The Plot Thickens

THEATER REVIEW: PALO ALTO

Show #22: The North Pool, TheatreWorks, March 12.

Remi Sandri and Adam Poss in The North Pool. Photo by Mark Kitaoka.

By Sam Hurwitt

There have been a lot of Rajiv Joseph plays around lately, and that’s a good thing. Last year SF Playhouse produced the West Coast premiere of his origami-themed Animals out of Paper and San Jose’s Renegade Theatre Experiment did the same with his tragicomedy All This Intimacy, about a guy who accidentally impregnates three women over the course of a week. And the same week that Joseph’s Bengal Tiger at the Baghdad Zoo went into previews on Broadway starring Robin Williams, TheatreWorks opened the world premiere of The North Pool at the Lucie Stern Theatre in Palo Alto. A few lucky patrons may have experienced the latter play when it played the company’s 2009 New Works Festival, but anyone who sees the finished piece is in for quite a ride.

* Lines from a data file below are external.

-- ==== Sys2Proof/Laws/State.lean ====
section
/-!
SUPPORT. The lenses of State, one lemma for each field under each update (Machine/Ops.lean): what an update writes, and that
every other field stands.
-/
namespace Sys2Proof.Machine

set_option Elab.async false

/-! ### The core whose step is taken -/

@[simp] theorem State.onCore_core (s : State) (f : Core → Core) : (s.onCore f).core = f s.core := rfl
@[simp] theorem State.onCore_now (s : State) (f : Core → Core) : (s.onCore f).now = s.now := rfl
@[simp] theorem State.onCore_trained (s : State) (f : Core → Core) : (s.onCore f).trained = s.trained := rfl
@[simp] theorem State.onCore_offsets (s : State) (f : Core → Core) : (s.onCore f).offsets = s.offsets := rfl
@[simp] theorem State.onCore_others (s : State) (f : Core → Core) : (s.onCore f).others = s.others := rfl
@[simp] theorem State.onCore_hbm (s : State) (f : Core → Core) : (s.onCore f).hbm = s.hbm := rfl
@[simp] theorem State.onCore_host (s : State) (f : Core → Core) : (s.onCore f).host = s.host := rfl
@[simp] theorem State.onCore_wstore (s : State) (f : Core → Core) : (s.onCore f).wstore = s.wstore := rfl
@[simp] theorem State.onCore_calendar (s : State) (f : Core → Core) : (s.onCore f).calendar = s.calendar := rfl
@[simp] theorem State.onCore_agenda (s : State) (f : Core → Core) : (s.onCore f).agenda = s.agenda := rfl
@[simp] theorem State.onCore_lates (s : State) (f : Core → Core) : (s.onCore f).lates = s.lates := rfl
@[simp] theorem State.onCore_iommu (s : State) (f : Core → Core) : (s.onCore f).iommu = s.iommu := rfl
@[simp] theorem State.onCore_pageReqs (s : State) (f : Core → Core) : (s.onCore f).pageReqs = s.pageReqs := rfl
@[simp] theorem State.onCore_refused (s : State) (f : Core → Core) : (s.onCore f).refused = s.refused := rfl
@[simp] theorem State.onCore_stamps (s : State) (f : Core → Core) : (s.onCore f).stamps = s.stamps := rfl
@[simp] theorem State.onCore_wen (s : State) (f : Core → Core) : (s.onCore f).wen = s.wen := rfl
@[simp] theorem State.onCore_wenNext (s : State) (f : Core → Core) : (s.onCore f).wenNext = s.wenNext := rfl
@[simp] theorem State.onCore_windows (s : State) (f : Core → Core) : (s.onCore f).windows = s.windows := rfl
@[simp] theorem State.onCore_rqbase (s : State) (f : Core → Core) : (s.onCore f).rqbase = s.rqbase := rfl
@[simp] theorem State.onCore_rqOld (s : State) (f : Core → Core) : (s.onCore f).rqOld = s.rqOld := rfl
@[simp] theorem State.onCore_ptbase (s : State) (f : Core → Core) : (s.onCore f).ptbase = s.ptbase := rfl
@[simp] theorem State.onCore_ports (s : State) (f : Core → Core) : (s.onCore f).ports = s.ports := rfl
@[simp] theorem State.onCore_cryo (s : State) (f : Core → Core) : (s.onCore f).cryo = s.cryo := rfl
@[simp] theorem State.onCore_ptp (s : State) (f : Core → Core) : (s.onCore f).ptp = s.ptp := rfl
@[simp] theorem State.onCore_groups (s : State) (f : Core → Core) : (s.onCore f).groups = s.groups := rfl
@[simp] theorem State.onCore_clears (s : State) (f : Core → Core) : (s.onCore f).clears = s.clears := rfl
@[simp] theorem State.onCore_buses (s : State) (f : Core → Core) : (s.onCore f).buses = s.buses := rfl
@[simp] theorem State.onCore_edgeNum (s : State) (f : Core → Core) : (s.onCore f).edgeNum = s.edgeNum := rfl
@[simp] theorem State.onCore_barriers (s : State) (f : Core → Core) : (s.onCore f).barriers = s.barriers := rfl
@[simp] theorem State.onCore_queueWaits (s : State) (f : Core → Core) : (s.onCore f).queueWaits = s.queueWaits := rfl
@[simp] theorem State.onCore_queueMarks (s : State) (f : Core → Core) : (s.onCore f).queueMarks = s.queueMarks := rfl
@[simp] theorem State.onCore_engines (s : State) (f : Core → Core) : (s.onCore f).engines = s.engines := rfl
@[simp] theorem State.onCore_flags (s : State) (f : Core → Core) : (s.onCore f).flags = s.flags := rfl
@[simp] theorem State.onCore_launches (s : State) (f : Core → Core) : (s.onCore f).launches = s.launches := rfl
@[simp] theorem State.onCore_launchNum (s : State) (f : Core → Core) : (s.onCore f).launchNum = s.launchNum := rfl
@[simp] theorem State.onCore_draws (s : State) (f : Core → Core) : (s.onCore f).draws = s.draws := rfl
@[simp] theorem State.onCore_ended (s : State) (f : Core → Core) : (s.onCore f).ended = s.ended := rfl
@[simp] theorem State.onCore_spawns (s : State) (f : Core → Core) : (s.onCore f).spawns = s.spawns := rfl
@[simp] theorem State.onCore_queues (s : State) (f : Core → Core) : (s.onCore f).queues = s.queues := rfl
@[simp] theorem State.onCore_saved (s : State) (f : Core → Core) : (s.onCore f).saved = s.saved := rfl
@[simp] theorem State.onCore_retired (s : State) (f : Core → Core) : (s.onCore f).retired = s.retired := rfl
@[simp] theorem State.onCore_msix (s : State) (f : Core → Core) : (s.onCore f).msix = s.msix := rfl
@[simp] theorem State.onCore_noPages (s : State) (f : Core → Core) : (s.onCore f).noPages = s.noPages := rfl
@[simp] theorem State.onCore_peers (s : State) (f : Core → Core) : (s.onCore f).peers = s.peers := rfl
@[simp] theorem State.onCore_wire (s : State) (f : Core → Core) : (s.onCore f).wire = s.wire := rfl
@[simp] theorem State.onCore_request (s : State) (f : Core → Core) : (s.onCore f).request = s.request := rfl
@[simp] theorem State.onCore_replies (s : State) (f : Core → Core) : (s.onCore f).replies = s.replies := rfl
@[simp] theorem State.onCore_log (s : State) (f : Core → Core) : (s.onCore f).log = s.log := rfl
@[simp] theorem State.onCore_closed (s : State) (f : Core → Core) : (s.onCore f).closed = s.closed := rfl
@[simp] theorem State.onCore_refreshing (s : State) (f : Core → Core) : (s.onCore f).refreshing = s.refreshing := rfl
@[simp] theorem State.onCore_testing (s : State) (f : Core → Core) : (s.onCore f).testing = s.testing := rfl
@[simp] theorem State.onCore_links (s : State) (f : Core → Core) : (s.onCore f).links = s.links := rfl
@[simp] theorem State.onCore_raised (s : State) (f : Core → Core) : (s.onCore f).raised = s.raised := rfl
@[simp] theorem State.onCore_holding (s : State) (f : Core → Core) : (s.onCore f).holding = s.holding := rfl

TheatreWorks is advertising The North Pool as a “psychological thriller,” which isn’t quite right. The tension in the room isn’t the ticking-time-bomb type of imminent danger, but the play can certainly get you on the edge of your seat as you try to figure out what the ding-dong heck is really going on here. It’s a two-person play in which a public high school vice principal has called a student into his office for a chat after school just as everyone’s taking off for Spring Break. Erik Flatmo’s set provides superb verisimilitude, with a stretch of locker-lined hallway visible in the background, and even a rush of extras opening their lockers when the school bell buzzes.

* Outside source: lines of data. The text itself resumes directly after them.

theorem State.schedule_any (s : State) (n : Nat) (i : Instr) : (s.schedule n i).calendar.any (fun e => e.event = i) = true :=
  List.any_eq_true.mpr ⟨_, (putSched_mem _ _).mpr (.inl rfl), by simp⟩

theorem State.exactly_any (s : State) (n : Nat) (i : Instr) : (s.exactly n i).calendar.any (fun e => e.event = i) = true :=
  List.any_eq_true.mpr ⟨_, (putSched_mem _ _).mpr (.inl rfl), by simp⟩

theorem State.upTo_any (s : State) (n : Nat) (i : Instr) : (s.upTo n i).calendar.any (fun e => e.event = i) = true :=
  List.any_eq_true.mpr ⟨_, (putSched_mem _ _).mpr (.inl rfl), by simp⟩

theorem State.scheduleOnce_any (s : State) (n : Nat) (i : Instr) : (s.scheduleOnce n i).calendar.any (fun e => e.event = i) = true := by
  unfold State.scheduleOnce; split
  · assumption
  · exact s.schedule_any n i

/-- A hold changes the calendar only, and names its cause. -/
theorem State.hold_cases (s : State) (c : Nat) (a : Bool) (q : Option Instr) :
    (s.hold c a q).holding = some (c, a) ∧ (s.hold c a q).core = s.core ∧ (s.hold c a q).others = s.others ∧ (s.hold c a q).hbm = s.hbm ∧
    (s.hold c a q).host = s.host ∧ (s.hold c a q).wstore = s.wstore ∧ (s.hold c a q).raised = s.raised ∧
    ∀ i, q = some i → (s.hold c a q).calendar.any (fun e => e.event = i) = true := by
  cases q with
  | none => exact ⟨rfl, rfl, rfl, rfl, rfl, rfl, rfl, fun i h => by cases h⟩
  | some i =>
    have h := s.scheduleOnce_cases 1 i
    refine ⟨rfl, ?_, ?_, ?_, ?_, ?_, ?_, fun j hj => ?_⟩
    all_goals first
      | (cases hj; simp only [State.hold]; split
         · split
           · assumption
           · exact s.upTo_any _ i
         · exact s.scheduleOnce_any 1 i)
      | (simp only [State.hold]; split
         · split <;> rfl
         · rcases h with h | h <;> rw [h] <;> rfl)

/-! ### The cores -/

theorem insertBy_mem {α : Type} (key : α → Nat) (x y : α) : ∀ {l : List α}, y ∈ insertBy key x l ↔ y = x ∨ y ∈ l
  | [] => by simp [insertBy]
  | z :: r => by
    unfold insertBy
    split
    · simp only [List.mem_cons, insertBy_mem key x y]; exact or_left_comm
    · simp only [List.mem_cons]

/-- Finding by number in a list to which a core has been added, none of its number being there. -/
theorem find_insertBy (x : Core) (m : Nat) : ∀ {l : List Core}, (∀ c ∈ l, c.id ≠ x.id) →
    (insertBy Core.id x l).find? (fun c => c.id = m) = if x.id = m then some x else l.find? (fun c => c.id = m)
  | [], _ => by by_cases h : x.id = m <;> simp [insertBy, h]
  | z :: r, hl => by
    unfold insertBy
    split
    · rw [List.find?_cons, List.find?_cons, find_insertBy x m fun c hc => hl c (List.mem_cons_of_mem _ hc)]
      by_cases hz : z.id = m
      · have hx : x.id ≠ m := fun h => hl z List.mem_cons_self (by omega)
        simp [hz, hx]
      · simp [hz]
    · by_cases h : x.id = m <;> simp [List.find?_cons, h]

theorem find_filter_ne (n m : Nat) : ∀ (l : List Core),
    (l.filter fun c => decide (c.id ≠ n)).find? (fun c => c.id = m) = if m = n then none else l.find? (fun c => c.id = m)
  | [] => by simp
  | z :: r => by
    have ih := find_filter_ne n m r
    by_cases hz : z.id = n
    · simp only [List.filter_cons, hz, ne_eq, not_true_eq_false, decide_false, Bool.false_eq_true, if_false, List.find?_cons, ih]
      by_cases hm : m = n
      · simp [hm]
      · simp [hm, show ¬ n = m from fun h => hm h.symm]
    · simp only [List.filter_cons, hz, ne_eq, not_false_eq_true, decide_true, if_true, List.find?_cons, ih]
      by_cases hm : m = n
      · simp [hm, hz]
      · simp [hm]

@[simp] theorem State.coreOf_self (s : State) : s.coreOf s.core.id = s.core := by simp [State.coreOf]

/-- A core has the number it is named by. -/
@[simp] theorem State.coreOf_id (s : State) (n : Nat) : (s.coreOf n).id = n := by
  unfold State.coreOf
  split
  · assumption
  · cases h : s.others.find? (fun c => c.id = n) with
    | none => rfl
    | some c => simpa using List.find?_some h

theorem State.coreOf_mem (s : State) (n : Nat) : s.coreOf n = s.core ∨ s.coreOf n ∈ s.others ∨ s.coreOf n = { id := n } := by
  unfold State.coreOf
  split
  · exact .inl rfl
  · cases h : s.others.find? (fun c => c.id = n) with
    | none => exact .inr (.inr rfl)
    | some c => exact .inr (.inl (List.mem_of_find?_eq_some h))

@[simp] theorem State.focus_self (s : State) : s.focus s.core.id = s := by simp [State.focus]

/-- Every field but the cores stands when another core is taken. -/
theorem State.focus_eq (s : State) (n : Nat) : s.focus n = { s with core := (s.focus n).core, others := (s.focus n).others } := by
  unfold State.focus; split <;> rfl

/-- The core taken is the one of that number. -/
@[simp] theorem State.focus_core (s : State) (n : Nat) : (s.focus n).core = s.coreOf n := by
  unfold State.focus State.coreOf; split <;> rfl

/-- Taking another core changes no core. -/
@[simp] theorem State.focus_coreOf (s : State) (n m : Nat) : (s.focus n).coreOf m = s.coreOf m := by
  by_cases h : s.core.id = n
  · simp [State.focus, h]
  · have hn : (s.focus n).core = s.coreOf n := s.focus_core n
    have ho : (s.focus n).others = insertBy Core.id s.core (s.others.filter fun c => decide (c.id ≠ n)) := by simp [State.focus, h]
    by_cases hm : m = n
    · subst hm
      rw [show (s.focus m).coreOf m = (s.focus m).core from by
        rw [State.coreOf, if_pos (by rw [hn]; exact s.coreOf_id m)], hn]
    · rw [State.coreOf, if_neg (by rw [hn, s.coreOf_id]; omega), ho]
      by_cases hx : s.core.id = m
      · subst hx
        have hf : (insertBy Core.id s.core (s.others.filter fun c => decide (c.id ≠ n))).find? (fun c => c.id = s.core.id) = some s.core := by
          clear hn ho
          induction s.others.filter fun c => decide (c.id ≠ n) with
          | nil => simp [insertBy]
          | cons z r ih =>
            unfold insertBy
            split
            · rename_i hz
              rw [List.find?_cons, show decide (z.id = s.core.id) = false from by simp; omega]
              exact ih
            · simp
        rw [hf]; simp
      · have hf : ∀ l : List Core, (insertBy Core.id s.core l).find? (fun c => c.id = m) = l.find? (fun c => c.id = m) := by
          intro l
          induction l with
          | nil => simp [insertBy, hx]
          | cons z r ih =>
            unfold insertBy
            split
            · rw [List.find?_cons, List.find?_cons, ih]
            · rw [List.find?_cons, show decide (s.core.id = m) = false from by simp [hx]]
        rw [hf, find_filter_ne, if_neg hm, State.coreOf, if_neg hx]

/-- Every field but the cores stands when a core is changed. -/
theorem State.onCoreOf_eq (s : State) (n : Nat) (f : Core → Core) :
    s.onCoreOf n f = { s with core := (s.onCoreOf n f).core, others := (s.onCoreOf n f).others } := by
  unfold State.onCoreOf; split <;> rfl
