-- ==== Sys2Proof/Laws/PerInstr.lean ====
section
/-!
SUPPORT. The family Encoding: of every instruction, that the word of its slot leaves the bits above the major opcode
(S, G and N, 06 R127) clear; an event or a micro-operation has no slot word.
-/
namespace Sys2Proof.Laws.Encoding

set_option Elab.async false

/-- A slot instruction's word lies in bits 25:0. -/
def Statement (i : Instr) : Prop := ∀ w, encode i = some w → w < 2 ^ 26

Making jovial small talk, the vice principal is cagey about what exactly he wants with the student, although whatever their talk is about, it’s clear that it’s not optional. There’s thinly veiled hostility behind Dr. Danielson’s passive aggressive, faux-nonchalant interrogation technique: “Have you done anything lately that would warrant me calling you in for a chat? Why don’t you tell me?” A new student at the school this year, Khadim is a Syrian teenager of Iranian descent whose parents are away on business in Saudia Arabia, a fact Danielson takes a suspicious interest in, so at first it looks like it might be a racial-profiling thing, maybe a terrorism scare, but the truth is much more complicated than that. There’s talk about pranks, locker searches, a recent tragedy—what they’re talking about is slow to emerge (but not too slow, as the show’s only 80 minutes), but the more the picture is filled out the more compelling it becomes.

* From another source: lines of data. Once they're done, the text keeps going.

/-- What the statement of a bundle with one live slot assumes. -/
def tOne (b : Bank) (w : Nat) (i : Instr) (rank order : Nat) : Prop :=
  let s := tQuiet b w
  let ws := [w, tNop, tNop, tLast]
  let slots := [tSlot false 0 i, tSlot false 0 .nop, tSlot false 0 .nop, tSlot true 0 .nop]
  let x : Live := { pos := 0, rank := rank, order := order, instr := i }
  Quiet s ∧ s.core.scinv = false ∧ s.wenNext = [] ∧ s.fetch = .ok (ws, slots) ∧ s.skips slots = false ∧ s.liveSlots 0 [] ws slots = [x] ∧
  s.core.bank.absent = [] ∧ s.core.other.absent = [] ∧ s.deadAccess = none ∧ s.trimClash slots [x] = false

/-- The state in which its slot executes. -/
def tSlotState (b : Bank) (w : Nat) (i : Instr) (rank order : Nat) : State :=
  ((tQuiet b w).openBundle [w, tNop, tNop, tLast]).atSlot { pos := 0, rank := rank, order := order, instr := i }

/-- The state in which TRAP and TRET act. -/
def tAfter (b : Bank) (w : Nat) (i : Instr) : State :=
  committed (tQuiet b w) ((tQuiet b w).openBundle [w, tNop, tNop, tLast]) [w, tNop, tNop, tLast]
    [tSlot false 0 i, tSlot false 0 .nop, tSlot false 0 .nop, tSlot true 0 .nop] false

theorem test_hyp_StepRuns_runs :
    let s := tSlotState tBank tAnd (.and 5 6 7) 0 20
    tOne tBank tAnd (.and 5 6 7) 0 20 ∧ (∃ t, exec (.and 5 6 7) s = .next t ∧ (t.raised.isNone && t.holding.isNone &&
      decide (t.core.bank.sys.slctl = 0 ∧ t.core.sends = [])) = true) ∧ (tQuiet tBank tAnd).core.bank.sys.slctl = 0 ∧ (tQuiet tBank tAnd).core.held = 0 :=
  ⟨⟨tQuietOk (by decide +kernel), rfl, rfl, tFetch (by decide +kernel), by decide +kernel, by decide +kernel, rfl, rfl, by decide +kernel⟩,
    tNext (P := fun t => t.raised.isNone && t.holding.isNone && decide (t.core.bank.sys.slctl = 0 ∧ t.core.sends = [])) (by decide +kernel), rfl, rfl⟩

/-- A task that marks the strandline: with a word that traps, or while a walk holds it. -/
def tMark (busy : Bool) : Bank := { tBank with g := [(2, 2)], sys := { tBank.sys with slctl := if busy then 4 else 0 } }
def tMarkHold : Bank := { tMark true with g := [(2, 1)] }

theorem test_hyp_StepRuns_holds :
    tOne tMarkHold 3146242 (.slmark 2) 0 20 ∧ ∃ t, exec (.slmark 2) (tSlotState tMarkHold 3146242 (.slmark 2) 0 20) = .next t ∧ (t.raised.isNone && t.holding.isSome) = true :=
  ⟨⟨tQuietOk (by decide +kernel), rfl, rfl, tFetch (by decide +kernel), by decide +kernel, by decide +kernel, rfl, rfl, by decide +kernel⟩,
    tNext (P := fun t => t.raised.isNone && t.holding.isSome) (by decide +kernel)⟩

theorem test_hyp_StepRuns_traps :
    tOne (tMark false) 3146242 (.slmark 2) 0 20 ∧ ∃ t, exec (.slmark 2) (tSlotState (tMark false) 3146242 (.slmark 2) 0 20) = .next t ∧
      (t.raised.any fun r => decide (r.cls ≠ 7)) = true :=
  ⟨⟨tQuietOk (by decide +kernel), rfl, rfl, tFetch (by decide +kernel), by decide +kernel, by decide +kernel, rfl, rfl, by decide +kernel⟩,
    tNext (P := fun t => t.raised.any fun r => decide (r.cls ≠ 7)) (by decide +kernel)⟩

theorem test_hyp_StepRuns_trap :
    tOne tBank 17827073 (.trap 5) 0 20 ∧ ∃ t, exec (.trap 5) (tSlotState tBank 17827073 (.trap 5) 0 20) = .next t ∧
      (t.raised.any fun r => decide (r.cls = 7)) = true :=
  ⟨⟨tQuietOk (by decide +kernel), rfl, rfl, tFetch (by decide +kernel), by decide +kernel, by decide +kernel, rfl, rfl, by decide +kernel⟩,
    tNext (P := fun t => t.raised.any fun r => decide (r.cls = 7)) (by decide +kernel)⟩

The tension builds beautifully in Giovanni Sardelli’s staging. The faint sounds of a distant flute become haunting in Daniel Kluger’s sound design as it goes on. Adam Poss creates a nicely credible high schooler as Khadim, easygoing, a little cocky and unusually patient, resigned to let Danielson’s little psychodrama play out so he can finally get out of there. Remi Sandri gives a marvelous, infuriating performance as Danielson—smug, nebbishy, awkward, trying to play good cop one minute and bad cop the next. “I’m not trying to be a tough guy here,” he says, trying to be a tough guy. “I’m just a shepherd—that’s how I like to think of myself—and you are all my sheep.”

In a way it’s a hard play to talk about, because the less you know about it going in, the more effective it is, but at the same time you need to know enough to entice you to see it. The twists and turns of the dialogue upturn expectations over and over again superbly, and the ending is so emotionally affecting that even your curmudgeonly correspondent felt his lip quiver a bit. Like Khadim, it’s best if you just settle in without knowing why exactly and let it all unfold in front of you.